Varicose veins were identified in early history, and a treatment was recorded about 400 A.D.1 The cause of varicose veins has been discussed for years. They are known to be common (about 30% of people will have them at some point during their lives), but it has been said that they have “no specific cause.”2 In a study published in 2004, Carpentier et al3 stated that the “number one risk factor for the development of varicosities is a first-degree relative with the disease.” However, newer research has shed light on the possible mechanisms causing varicose veins, suggesting there may be multiple factors contributing to their development.4,5
Varicose veins are defined as segments of the superficial venous system of the lower extremities that are “ectatic and tortuous.”5 Interestingly, varicose veins are not one long vein of damaged tissue; there are areas where the vessel is tortuous and diseased while other segments appear normal. The problem is that the valves in the veins become non-functional, allowing venous reflux and venous hypertension in the extremity. This predisposes the patient to develop superficial venous thrombosis, venous thromboembolic disease, edema, lymphedema, and venous ulcers.6 The question that begs answering is whether the venous hypertension is due to damaged venous valves and subsequent venous reflux or does vein wall damage cause venous dilatation and subsequent insufficient valves? Interestingly, there is evidence for both problems.

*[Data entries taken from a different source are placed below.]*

-- ==== Sys2Proof/Laws/State.lean ====
section
/-! SUPPORT. What each update of the state leaves as it was, field by field, and what it writes. -/

namespace Sys2Proof.Machine

/-! ### setTh -/
@[simp] theorem State.setTh_foc (s : State) (h : Thread) : (s.setTh h).foc = s.foc := rfl
@[simp] theorem State.setTh_tid (s : State) (h : Thread) : (s.setTh h).tid = s.tid := rfl
@[simp] theorem State.setTh_tiles (s : State) (h : Thread) : (s.setTh h).tiles = s.tiles := rfl
@[simp] theorem State.setTh_mem (s : State) (h : Thread) : (s.setTh h).mem = s.mem := rfl
@[simp] theorem State.setTh_desc (s : State) (h : Thread) : (s.setTh h).desc = s.desc := rfl
@[simp] theorem State.setTh_bad (s : State) (h : Thread) : (s.setTh h).bad = s.bad := rfl
@[simp] theorem State.setTh_soft (s : State) (h : Thread) : (s.setTh h).soft = s.soft := rfl
@[simp] theorem State.setTh_net (s : State) (h : Thread) : (s.setTh h).net = s.net := rfl
@[simp] theorem State.setTh_halls (s : State) (h : Thread) : (s.setTh h).halls = s.halls := rfl
@[simp] theorem State.setTh_ports (s : State) (h : Thread) : (s.setTh h).ports = s.ports := rfl
@[simp] theorem State.setTh_ues (s : State) (h : Thread) : (s.setTh h).ues = s.ues := rfl
@[simp] theorem State.setTh_galleries (s : State) (h : Thread) : (s.setTh h).galleries = s.galleries := rfl
@[simp] theorem State.setTh_fields (s : State) (h : Thread) : (s.setTh h).fields = s.fields := rfl
@[simp] theorem State.setTh_boot (s : State) (h : Thread) : (s.setTh h).boot = s.boot := rfl
@[simp] theorem State.setTh_unitReports (s : State) (h : Thread) : (s.setTh h).unitReports = s.unitReports := rfl
@[simp] theorem State.setTh_wtime (s : State) (h : Thread) : (s.setTh h).wtime = s.wtime := rfl
@[simp] theorem State.setTh_hallFlags (s : State) (h : Thread) : (s.setTh h).hallFlags = s.hallFlags := rfl
@[simp] theorem State.setTh_blockFlags (s : State) (h : Thread) : (s.setTh h).blockFlags = s.blockFlags := rfl
@[simp] theorem State.setTh_agenda (s : State) (h : Thread) : (s.setTh h).agenda = s.agenda := rfl
@[simp] theorem State.setTh_turn (s : State) (h : Thread) : (s.setTh h).turn = s.turn := rfl
@[simp] theorem State.setTh_nextId (s : State) (h : Thread) : (s.setTh h).nextId = s.nextId := rfl
@[simp] theorem State.setTh_nextSeq (s : State) (h : Thread) : (s.setTh h).nextSeq = s.nextSeq := rfl

/-! ### mapTh -/
@[simp] theorem State.mapTh_foc (s : State) (f : Thread → Thread) : (s.mapTh f).foc = s.foc := rfl
@[simp] theorem State.mapTh_tid (s : State) (f : Thread → Thread) : (s.mapTh f).tid = s.tid := rfl
@[simp] theorem State.mapTh_tiles (s : State) (f : Thread → Thread) : (s.mapTh f).tiles = s.tiles := rfl
@[simp] theorem State.mapTh_mem (s : State) (f : Thread → Thread) : (s.mapTh f).mem = s.mem := rfl
@[simp] theorem State.mapTh_desc (s : State) (f : Thread → Thread) : (s.mapTh f).desc = s.desc := rfl
@[simp] theorem State.mapTh_bad (s : State) (f : Thread → Thread) : (s.mapTh f).bad = s.bad := rfl
@[simp] theorem State.mapTh_soft (s : State) (f : Thread → Thread) : (s.mapTh f).soft = s.soft := rfl
@[simp] theorem State.mapTh_net (s : State) (f : Thread → Thread) : (s.mapTh f).net = s.net := rfl
@[simp] theorem State.mapTh_halls (s : State) (f : Thread → Thread) : (s.mapTh f).halls = s.halls := rfl
@[simp] theorem State.mapTh_ports (s : State) (f : Thread → Thread) : (s.mapTh f).ports = s.ports := rfl
@[simp] theorem State.mapTh_ues (s : State) (f : Thread → Thread) : (s.mapTh f).ues = s.ues := rfl
@[simp] theorem State.mapTh_galleries (s : State) (f : Thread → Thread) : (s.mapTh f).galleries = s.galleries := rfl
@[simp] theorem State.mapTh_fields (s : State) (f : Thread → Thread) : (s.mapTh f).fields = s.fields := rfl
@[simp] theorem State.mapTh_boot (s : State) (f : Thread → Thread) : (s.mapTh f).boot = s.boot := rfl
@[simp] theorem State.mapTh_unitReports (s : State) (f : Thread → Thread) : (s.mapTh f).unitReports = s.unitReports := rfl
@[simp] theorem State.mapTh_wtime (s : State) (f : Thread → Thread) : (s.mapTh f).wtime = s.wtime := rfl
@[simp] theorem State.mapTh_hallFlags (s : State) (f : Thread → Thread) : (s.mapTh f).hallFlags = s.hallFlags := rfl
@[simp] theorem State.mapTh_blockFlags (s : State) (f : Thread → Thread) : (s.mapTh f).blockFlags = s.blockFlags := rfl
@[simp] theorem State.mapTh_agenda (s : State) (f : Thread → Thread) : (s.mapTh f).agenda = s.agenda := rfl
@[simp] theorem State.mapTh_turn (s : State) (f : Thread → Thread) : (s.mapTh f).turn = s.turn := rfl
@[simp] theorem State.mapTh_nextId (s : State) (f : Thread → Thread) : (s.mapTh f).nextId = s.nextId := rfl
@[simp] theorem State.mapTh_nextSeq (s : State) (f : Thread → Thread) : (s.mapTh f).nextSeq = s.nextSeq := rfl
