-- ==== Sys2Proof/Laws/PerInstr.lean ====
section
/-! SUPPORT. One lemma per instruction: the words that encode gives it are as many as the length field of the first word says (R165);
the rows of the opcode table that are events have no words. -/

namespace Sys2Proof.Laws.Form

/-- The encoding of i has the length that its first word names, or i is an event and has no words. -/
def Statement (i : Instr) : Prop := HasForm (encode i)
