/-- The conversions of 300 (the example of R200). -/
theorem test_fcvt : let s := regs [(7, 0x43960000)]
    let t (s : State) := s.mapTh fun h => { h with tcm := true }
    let n := after (exec (.fcvt .e4m3 .f32 6 7) s)
    let o := after (exec (.fcvt .e4m3 .f32 6 7) (t s))
    let z := after (exec (.fpConvertXForm .e4m3 .f32 false ⟨.none, some .rtz⟩ 6 7) (t s))
    (n.gr 6 = 0x79 ∧ n.th.fflags = 1) ∧ (o.gr 6 = 0x78 ∧ o.th.fflags = 5) ∧ z.gr 6 = 0x77 ∧ z.th.fflags = 5 := by decide +kernel
/-- The ninth and the tenth CALL (the example of R208). -/
theorem test_call_spills : let s := th fun h => { h with rstore := [1, 2, 3, 4, 5, 6, 7, 8], rsp := 0xF800, rsbase := 0xF800, rslim := 0xF7F8 }
    let a := after (exec (.call 10) s)
    let b := after (exec (.call 10) a)
    (a.th.rsp = 0xF7F8 ∧ a.th.rstore.length = 8 ∧ Memory.readN a.mem (a.pa 0xF7F8) 8 = 1 ∧ a.th.pc = 10) ∧
    b.th.rsp = 0xF7F8 ∧ b.th.state = .stop ∧ (b.th.record.map fun r => (r.info.cause, r.info.faddr)) = some (0x0A, 0xF7F0) := by decide +kernel
/-- The extra value of an E2M1 line (the example of R84). -/
theorem test_e2m1_extra_value :
    let s := vregs [(1, 0x8D, 0x02507E06)]
    let o : EOp := .vec (.cvt .rne 2 1 0 .fp32)
    elemOf s .vector o 2 32 0 = some 0xBFC00000 ∧ elemOf s .vector o 2 32 1 = some 0x40800000 := by decide +kernel
/-- The tree of a reduction (the example of R101): 2^24, 1, 1, 0 and 1, 1, 2^24, 0. -/
theorem test_reduction_tree :
    let s := (vregs [(1, lineOf 32 [0x4B800000, 0x3F800000, 0x3F800000, 0], 0x02007F01),
      (2, lineOf 32 [0x3F800000, 0x3F800000, 0x4B800000, 0], 0x02007F01)]).mapTh fun h => { h with m := h.m.set 1 0xF }
    let o (a : VReg) : EOp := .vec (.red .sum ⟨false, .rne, 1, 0, none⟩ 3 a)
    elemOf s .vector (o 1) 3 32 0 = some 0x4B800000 ∧ elemOf s .vector (o 2) 3 32 0 = some 0x4B800001 := by decide +kernel
/-- A block of 64 FP32 values quantised, and read back (the example of R259). -/
def block : State :=
  vregs [(0, lineOf 32 [0x447A0000, 0x40400000, 0xBC23D70A], 0x02007F01), (1, 0, 0x02007F01), (2, 0, 0x02007F01), (3, 0, 0x02007F01)]
theorem test_quantised_block :
    let o : EOp := .vec (.qnt .rne 8 0 false .e4m3)
    let r := vregs [(8, lineOf 8 [0x78, 0x34, 0x81], 0x02008104)]
    let d : EOp := .vec (.dqnt .rne 8 8 .fp32)
    ([0, 1, 2, 3].map (elemOf block .vector o 8 8) = [some 0x78, some 0x34, some 0x81, some 0] ∧ tagOf block .vector o 8 = some 0x02008104 ∧
      flagsOf block .vector o = some 3) ∧
    [0, 1, 2, 3].map (elemOf r .vector d 8 32) = [some 0x44800000, some 0x40400000, some 0xBC000000, some 0] := by decide +kernel
/-- An FP32 atomic add to 2^24 (the example of R153), twice: the tie goes to the even value, and each returns 2^24. -/
theorem test_atomic_add_rounds : let s := put (regs []) 0x40 4 0x4B800000
    s.amoAt (s.pa 0x40) .fadd 4 0x3F800000 0 = some (0x4B800000, 0x4B800000, 1) := by decide +kernel
/-- RTEX2 at router (199, 40) beside the absent tile (200, 40) (the example of R122). -/
theorem test_route_exception_word : rtexWord false 0 200 1023 0 40 = 0xA00C87FE00014000 := by decide +kernel
/-- The acceptance of a packet of eight cells (the example of R136), which takes two of its own reservation. -/
theorem test_cells_are_shared :
    let t := (tl [] fun t => { t with runs := [⟨0, 6, 0, false, true, false, false, ⟨3, 0⟩⟩],
                                      pr := { t.pr with qlim := t.pr.qlim.set 0 0x1000008 } }).tile
    t.used 0 = 6 ∧ t.cellTest 0 8 = true ∧ t.cellTest 0 218 = true ∧ t.cellTest 0 219 = false := by decide +kernel
/-- The steward of the hall of block columns 5 to 10 and all rows (the example of R380). -/
theorem test_steward :
    let t (c : Coord) : Coord × Tile := (c, { Tile.reset c with r := { TileRegs.reset with hall := 1 } })
    let s : State := { State.reset with tiles := [t ⟨80, 0⟩, t ⟨175, 1119⟩] }
    s.hallBox 1 = (80, 0, 96, 1120) ∧ s.nearestGallery 1 = 32 := by decide +kernel
/-- The record of a STACK_LIMIT (the example of R388): hall 5, entry 0, PC 5, thread 0. -/
theorem test_record_words :
    ((recordWords false 5 0 0 0 ⟨0x0A, 5, 0xECA0, 0xEDC0, 0xED00, 0x120, 0⟩ 0 0).take 6) =
      [0x000500000005000A, 0xECA0, 0xEDC0, 0xED00, 0x120, 0] := by decide +kernel
/-- COORD and STAIRST after a shift (the example of R452): tile (300, 497) is replaced, the places from 21 on have moved down. -/
theorem test_shifted_stair :
    let t (y : Nat) : Coord × Tile := (⟨300, y⟩, { Tile.reset ⟨300, y⟩ with prow := (Tile.reset ⟨300, y⟩).prow + 1 })
    let s : State := { State.reset with tiles := (List.range 7).map fun k => t (497 + k) }
    coordReg ⟨300, 500⟩ (s.tileAt ⟨300, 500⟩).prow = 0x36088961F4 ∧ fieldOf ⟨300, 497⟩ = 34 ∧
    s.stairWord 34 (stairOf ⟨300, 497⟩) 2 21 none = 0xAA0000001FDFFFFF := by decide +kernel
/-- TSEL at the root of the example of R342: four descents choose the edges 2, 0, 0 and 1. -/
def root (vl : List Nat) : State :=
  let edge (k n w p child : Nat) : Nat := child * 2 ^ 96 + (vl.getD k 0) * 2 ^ 80 + p * 2 ^ 64 + w * 2 ^ 32 + n
  let s := ((regs []).focus ⟨2, 1⟩ 0).mapTile fun t => { t with r := { t.r with hall := 1 } }
  let t : Tile := { Tile.reset ⟨0, 0⟩ with r := { TileRegs.reset with hall := 1 } }
  withLine { s with tiles := (⟨0, 0⟩, t) :: s.tiles.filter (·.1 != ⟨0, 0⟩) } 0x800 0x02000010
    (lineOf 128 [0x00000007000000000000050300000009, edge 0 4 0x40000000 0x3F00 0x00200C10, edge 1 4 0x3F800000 0x3E80 0x00201050,
      edge 2 0 0 0x3E80 0x00201010])
/-- What the TSEL of step 7 returns. -/
def chosen (vl : List Nat) : Option Word :=
  (finds (root vl) .tree (.tree (.sel 5 0x00200820 7))).bind fun x => x.2.findSome? fun
    | .ret _ w _ => some w
    | _ => none
theorem test_descents : [[0, 0, 0], [0, 0, 1], [1, 0, 1], [2, 0, 1]].map chosen =
    [some 0x0020101000008820, some 0x00200C1000000020, some 0x00200C1000000020, some 0x0020105000004420] := by decide +kernel

/-- Column 0 of row 1 of the streamed product (the example of R283): 2^38 · 1 + 2 · 0.5 is halfway between FP48 numbers; NX. -/
theorem test_streamed_product :
    let bf (x : Nat) : FpVal := fpDecode .bf16 false x
    let a := [0x5280, 0, 0, 0x4000, 0, 0, 0, 0, 0, 0, 0, 0, 0, 0, 0, 0].map bf
    let b := [0x3F80, 0, 0, 0x3F00, 0, 0, 0, 0, 0, 0, 0, 0, 0, 0, 0, 0].map bf
    let c := dot16 false a b
    (cvtElem .fp32 false rneMode c.1).1 = 0x52800000 ∧ c.2 = 1 := by decide +kernel
/-- The knot row of the spline chapter's example, in MODE m, and its coefficients 0 to 4. -/
def knotOf (m : Nat) : BitVec 128 := BitVec.ofNat 128 (2 ^ 127 + m * 2 ^ 104 + 2 * 2 ^ 96 + 0x40000000 * 2 ^ 64 + 0x3F000000 * 2 ^ 32)
def fp32Of (x : Nat) : FpVal := fpDecode .fp32 false x
/-- x = 0.5 gives 2.0; x = 2.0 lies outside the grid: 3.0 in CLAMP, +0 in ZERO, 5.0 in EXTEND. -/
theorem test_spline_cell :
    let out (m x : Nat) : Nat := (round32 (cellOut (knotOf m) ([0, 0x3F800000, 0x40000000, 0x40400000, 0x40800000].map fp32Of) (fp32Of x)).1).toNat
    knotCheck (knotOf 0 &&& ~~~((1 : BitVec 128) <<< 127)) = 0 ∧ out 0 0x3F000000 = 0x40000000 ∧ out 0 0x40000000 = 0x40400000 ∧
      out 1 0x40000000 = 0 ∧ out 2 0x40000000 = 0x40A00000 := by decide +kernel
/-- The gradients of x = 0.5 in slots 1 to 4, and the refined row and coefficients of the same example. -/
theorem test_spline_gradient_and_refinement :
    let g := gradStep (knotOf 0) (fp32Of 0x3F000000) (fp32Of 0x3F800000) (List.replicate 16 (0, 0))
    let r := refined .fp32 2 ([0, 0x3F800000, 0x40000000, 0x40400000, 0x40800000].map fp32Of)
    (g.1.map fun x => x.1.toNat).take 6 = [0, 0x3E2AAAAB, 0x3F2AAAAB, 0x3E2AAAAB, 0, 0] ∧
    (r.map (·.1)).take 8 = [0x3F000000, 0x3F800000, 0x3FC00000, 0x40000000, 0x40200000, 0x40400000, 0x40600000, 0] ∧
    refinedKnot (knotOf 0) = BitVec.ofNat 128 (2 ^ 127 + 4 * 2 ^ 96 + 0x40800000 * 2 ^ 64 + 0x3E800000 * 2 ^ 32) := by decide +kernel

The literature does show patients with varicosities actually have fewer venous valves than patients without varicosities.7 It has been found that there may be a defect in the area of the valve attachment to the vein wall, which allows the vein wall distal to the valve itself to dilate. This pulls the leaflets apart, resulting in valve insufficiency.5 There are also specific gene defects that predispose to venous valve development and valve failure causing reflux.8,9
Vein wall problems have long been considered the primary problem causing varicose vein formation. There are numerous problems occurring in the vein wall due to a chronic inflammatory reaction. In varicosities there are abnormalities in collagen and elastin content and metabolism. These vessels have decreased extracellular matrix and disruption and abnormalities of the smooth muscle cell layers. Endothelial cell dysfunction, excess protease production in the vessel wall, increased inflammatory cytokine levels in the vessel wall, and an accumulation of inflammatory cells in the vessel wall all contribute to damage to the vessel wall.4,5 This microvascular damage could be the main underlying cause of the development of varicose veins. If it is not the main cause, it is a major contributing factor.
Varicose veins and the complications they cause are a major health problem. It is promising to see researchers and clinicians trying to understand the underlying etiology. Hopefully, this will lead to treatments that can result in prevention of these abnormal vessels—then no longer will anyone have to wonder how they got those “very close veins.”